Furthermore, AC mining algorithm provides five parameters
for setting up execution:


*   **weight**

    Weight accepts values in the range (0, 1]. Values closer to 1 force the algorithm to produce fewer larger intervals (up to a single interval covering all values). Values closer to 0 force the algorithm to produce smaller intervals.
*   **fuzziness and p_fuzz**

    Fuzziness belongs to (0,1) range while p_fuzz belongs to [0,1] range. These parameters control precision and the number of considered rows. Fuzziness values closer to 0 and p_fuzz values closer to 1 force the algorithm to include more rows (higher accuracy). Fuzziness values closer to 1 and p_fuzz values closer to 0 force the algorithm to include fewer rows (higher chance of skipping rows, lower precision, but faster execution).
*   **bumps_limit**
    
    Bumps_limit accepts only natural numbers from the range [1, inf) and limits the number of intervals for all column pairs. To set bumps_limit to inf you should use the 0 value.
*   **iterations_limit**
    
    Iterations_limit accepts only natural numbers. Lower values (close to 1) reduce accuracy due to algorithm performing fewer iterations.
*   **AC_seed**
    
    AC_seed accepts only natural numbers. B-HUNT is a randomized algorithm that accepts the seed parameter (AC_seed). Fixing this parameter ensures reproducible results, which are necessary for verifying results during testing of the algorithm. Furthermore, we need to fix it in this example for demonstration purposes; otherwise, we may obtain a different number of intervals with different boundaries that will not correspond to the text we wrote for our output.

# Example #1

Let's proceed to a visual example. We will use this dataset:

In [None]:
!wget -q https://raw.githubusercontent.com/Desbordante/desbordante-core/refs/heads/main/examples/datasets/cargo_march.csv
TABLE = 'cargo_march.csv'

We remind you that for default parameters we will use those values:
binary operation is "-", weight - 0.1, fuzziness - 0.2, p_fuzz - 0.85, bumps_limit - 0,
iterations_limit - 4, AC_seed - 11.

Let's see the result of the algorithm with these parameters.


In [None]:
table_for_example = pandas.read_csv(TABLE, sep=SEPARATOR, header=HEADER)
run_ac_mining(table_for_example, ['Delivery date', 'Dispatch date'])
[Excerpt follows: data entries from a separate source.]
-- ==== Sys2Proof/Machine/Dispatch.lean ====
section
/-! DEFINITION. One arm per command: the effect of each on everything but the queue. -/

namespace Sys2Proof.Machine
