-- ==== Sys2Proof/Certificates/Slice0/Obligations.lean ====
section
/-! DEFINITION. The statements for the provers: what commands do, by family, with their frames; the step; and what every step keeps. -/

open Sys2Proof Sys2Proof.Machine

/-! ### The step, reset, and what every command keeps -/

/-- Each step takes the command at the front of the queue and is `exec` of it on the state with the queue's rest; with an empty
queue the block idles (the model's choice, log entry 3). -/
def Obligations.StepRunsFront : Prop :=
  (∀ (c : Instr) (s : State), step { s with pending := c :: s.pending } = exec c s) ∧
  ∀ s : State, s.pending = [] → step s = .next s

/-- After reset the tables are canonical, no command waits, every domain is off, and every register reads as its reset value. -/
def Obligations.ResetWellKept : Prop :=
  State.reset.wf = true ∧ State.reset.pending = [] ∧ (∀ a, State.reset.reg a = resetOf a) ∧
    ∀ d < 21, (State.reset.dom d).mode = .off

/-- Every step answers a next state and keeps the canonical form of the sparse tables, from every state that has it: the spec
stops the block nowhere. -/
def Obligations.StepKeepsForm : Prop := ∀ s : State, s.wf = true → ∃ t, step s = .next t ∧ t.wf = true

/-- No command takes a command from the queue, adds one, or changes their order: only the step does. -/
def Obligations.ExecKeepsQueue : Prop :=
  ∀ (c : Instr) (s : State), s.wf = true → ∃ t, exec c s = .next t ∧ t.pending = s.pending

/-- Burned fuses stay burned: over every step from a well-kept state neither the epoch fuses (R310) nor the SVN fuses (R353) fall. -/
def Obligations.FusesNeverUnburned : Prop :=
  ∀ s t : State, s.wf = true → step s = .next t → s.kvt.fuses ≤ t.kvt.fuses ∧ s.upd.fuses ≤ t.upd.fuses

/-! ### The register model and the event hub (chapter 03) -/

/-- A full-width aligned write at the primary address, by an initiator that nothing bars (R43, R46, R47), stated for the registers of
CDC and BGT, whose writes start nothing: the RW and SC bits take the value, every other bit and every other register stay, and the
access completes without a record. The initiator is not CFG, and the value carries the current value of WL bits, if any.
Completes: regWrite. -/
def Obligations.RegWriteReplaces : Prop :=
  ∀ (s : State) (rq : Req) (p : Nat) (v : Word) (d : RegD), (unitOf p = 6 ∨ unitOf p = 8) → viewOf p = 0 → p % 4 = 0 →
    p % 0x10000 ≠ 0xFFF0 → regDesc p = some d → d.writable = true → d.has .pw = false → rq.init ≠ .cfg →
    (v ^^^ s.reg p) &&& d.mask [.wl] = 0 → s.barred rq p (some v) = none →
    ∃ u, exec (.regWrite rq p (leOctets 4 v.toNat)) s = .next u ∧
      u.reg p = (s.reg p &&& ~~~(d.mask [.rw, .sc])) ||| (v &&& d.mask [.rw, .sc]) ∧
      u.evt.resp = { data := [], ok := true } ∧ s.regsBut u [p] ∧ u = { s with regs := u.regs, evt := u.evt }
Discovered ranges for (Delivery date - Dispatch date) are:
[(2.0, 7.0), (15.0, 22.0)]

Rows in which the result of the chosen operation (-) is outside of discovered ranges:
id: 7
Dispatch date: 1
Delivery date: 30
Difference: 29

id: 26
Dispatch date: 7
Delivery date: 18
Difference: 11

id: 30
Dispatch date: 11
Delivery date: 22
Difference: 11



# Explanation of discovered data in example #1

You can see that the algorithm creates two intervals for the binary operation "-": (2-7) and
(15-22). This means that the difference between the dispatch date and delivery date always
falls within these intervals, except for three rows where the difference lies outside the
discovered ranges. From this, we can infer that:

**Packages for some addresses are typically delivered within 7 days.**

**Packages for some addresses take up to 22 days.**


Why these two intervals? To answer this question, more context is needed; that is, we should
look into the underlying data. We can imagine several reasons for this result, such as: 1)
nearby addresses versus far addresses; 2) air shipping versus regular shipping.
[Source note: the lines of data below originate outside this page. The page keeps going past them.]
-- ==== Sys2Proof/Laws/State.lean ====
section
/-! SUPPORT. Laws of the shared operations: what each leaves alone, field by field, and what the register file reads as after a
write. -/

namespace Sys2Proof.Machine

/-- Two states with equal fields are equal. -/
theorem State.ext_fields {s t : State} (h0 : s.pending = t.pending) (h1 : s.regs = t.regs) (h2 : s.active = t.active) (h3 : s.staged = t.staged) (h4 : s.holding = t.holding) (h5 : s.free = t.free) (h6 : s.evt = t.evt) (h7 : s.pwr = t.pwr) (h8 : s.sup = t.sup) (h9 : s.gtb = t.gtb) (h10 : s.rfp = t.rfp) (h11 : s.dmx = t.dmx) (h12 : s.cdc = t.cdc) (h13 : s.sic = t.sic) (h14 : s.qmg = t.qmg) (h15 : s.bgt = t.bgt) (h16 : s.kvt = t.kvt) (h17 : s.msq = t.msq) (h18 : s.slv = t.slv) (h19 : s.fwd = t.fwd) (h20 : s.csc = t.csc) (h21 : s.lgc = t.lgc) (h22 : s.hif = t.hif) (h23 : s.mem = t.mem) (h24 : s.prc = t.prc) (h25 : s.flash = t.flash) (h26 : s.cfg = t.cfg) (h27 : s.upd = t.upd) (h28 : s.tst = t.tst) (h29 : s.told = t.told) (h30 : s.inbox = t.inbox) (h31 : s.i3inbox = t.i3inbox) : s = t := by
  cases s
  cases t
  simp_all

/-! ### setReg -/

/-- `setReg` changes nothing but regs. -/
theorem State.setReg_frame (s : State) (a : Nat) (v : Word) :
    s.setReg a v = { s with regs := (s.setReg a v).regs } := rfl

@[simp] theorem State.setReg_pending (s : State) (a : Nat) (v : Word) : (s.setReg a v).pending = s.pending := rfl
@[simp] theorem State.setReg_active (s : State) (a : Nat) (v : Word) : (s.setReg a v).active = s.active := rfl
@[simp] theorem State.setReg_staged (s : State) (a : Nat) (v : Word) : (s.setReg a v).staged = s.staged := rfl
@[simp] theorem State.setReg_holding (s : State) (a : Nat) (v : Word) : (s.setReg a v).holding = s.holding := rfl
@[simp] theorem State.setReg_free (s : State) (a : Nat) (v : Word) : (s.setReg a v).free = s.free := rfl
@[simp] theorem State.setReg_evt (s : State) (a : Nat) (v : Word) : (s.setReg a v).evt = s.evt := rfl
@[simp] theorem State.setReg_pwr (s : State) (a : Nat) (v : Word) : (s.setReg a v).pwr = s.pwr := rfl
@[simp] theorem State.setReg_sup (s : State) (a : Nat) (v : Word) : (s.setReg a v).sup = s.sup := rfl
@[simp] theorem State.setReg_gtb (s : State) (a : Nat) (v : Word) : (s.setReg a v).gtb = s.gtb := rfl
@[simp] theorem State.setReg_rfp (s : State) (a : Nat) (v : Word) : (s.setReg a v).rfp = s.rfp := rfl
@[simp] theorem State.setReg_dmx (s : State) (a : Nat) (v : Word) : (s.setReg a v).dmx = s.dmx := rfl
@[simp] theorem State.setReg_cdc (s : State) (a : Nat) (v : Word) : (s.setReg a v).cdc = s.cdc := rfl
@[simp] theorem State.setReg_sic (s : State) (a : Nat) (v : Word) : (s.setReg a v).sic = s.sic := rfl
@[simp] theorem State.setReg_qmg (s : State) (a : Nat) (v : Word) : (s.setReg a v).qmg = s.qmg := rfl
@[simp] theorem State.setReg_bgt (s : State) (a : Nat) (v : Word) : (s.setReg a v).bgt = s.bgt := rfl
@[simp] theorem State.setReg_kvt (s : State) (a : Nat) (v : Word) : (s.setReg a v).kvt = s.kvt := rfl
@[simp] theorem State.setReg_msq (s : State) (a : Nat) (v : Word) : (s.setReg a v).msq = s.msq := rfl
@[simp] theorem State.setReg_slv (s : State) (a : Nat) (v : Word) : (s.setReg a v).slv = s.slv := rfl
@[simp] theorem State.setReg_fwd (s : State) (a : Nat) (v : Word) : (s.setReg a v).fwd = s.fwd := rfl
@[simp] theorem State.setReg_csc (s : State) (a : Nat) (v : Word) : (s.setReg a v).csc = s.csc := rfl
@[simp] theorem State.setReg_lgc (s : State) (a : Nat) (v : Word) : (s.setReg a v).lgc = s.lgc := rfl
@[simp] theorem State.setReg_hif (s : State) (a : Nat) (v : Word) : (s.setReg a v).hif = s.hif := rfl
@[simp] theorem State.setReg_mem (s : State) (a : Nat) (v : Word) : (s.setReg a v).mem = s.mem := rfl
@[simp] theorem State.setReg_prc (s : State) (a : Nat) (v : Word) : (s.setReg a v).prc = s.prc := rfl
@[simp] theorem State.setReg_flash (s : State) (a : Nat) (v : Word) : (s.setReg a v).flash = s.flash := rfl
@[simp] theorem State.setReg_cfg (s : State) (a : Nat) (v : Word) : (s.setReg a v).cfg = s.cfg := rfl
@[simp] theorem State.setReg_upd (s : State) (a : Nat) (v : Word) : (s.setReg a v).upd = s.upd := rfl
@[simp] theorem State.setReg_tst (s : State) (a : Nat) (v : Word) : (s.setReg a v).tst = s.tst := rfl
@[simp] theorem State.setReg_told (s : State) (a : Nat) (v : Word) : (s.setReg a v).told = s.told := rfl
@[simp] theorem State.setReg_inbox (s : State) (a : Nat) (v : Word) : (s.setReg a v).inbox = s.inbox := rfl
@[simp] theorem State.setReg_i3inbox (s : State) (a : Nat) (v : Word) : (s.setReg a v).i3inbox = s.i3inbox := rfl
There are three parcels that fall outside of these delivery intervals. Why? This is a point
for further investigation, which requires additional context. There are many possible reasons
for this: 1) on these dates there was a workers' strike in some regions; or 2) an incorrect
address was specified, which increased the delivery time; or 3) it is just a typo in the table.


# Example #2

Now we reduce the value of the parameter weight to 0.05.


In [None]:
table_for_example = pandas.read_csv(TABLE, sep=SEPARATOR, header=HEADER)
run_ac_mining(table_for_example, ['Delivery date', 'Dispatch date'], weight_=0.05)


Discovered ranges for (Delivery date - Dispatch date) are:
[(2.0, 7.0), (11.0, 11.0), (15.0, 22.0), (29.0, 29.0)]

Rows in which the result of the chosen operation (-) is outside of discovered ranges:
None


# Explanation of discovered data in example #2

You can see that the number of intervals increases, and there is no longer any data outside of
the discovered ranges.
However, with this number of intervals, it is difficult to draw immediate conclusions about the
delivery date. In this case, a detailed analysis of other attributes might enable more meaningful
predictions for delivery times. For example, it may be a good idea to partition data by the region
attribute (or by month/quarter) and consider each partition individually.

Another option is to try to find a parameter combination that will result in a smaller number of
intervals. Next, remember that the algorithm is randomized (unless you run it with the exact
settings) — it can skip some rows, so you can also try to alter the seed.

Finally, cleaning up the data by removing duplicate and incomplete rows might also help.
Thus, the quantity and quality of the intervals are the user's responsibility. It may take several
attempts to achieve something interesting. Experiment!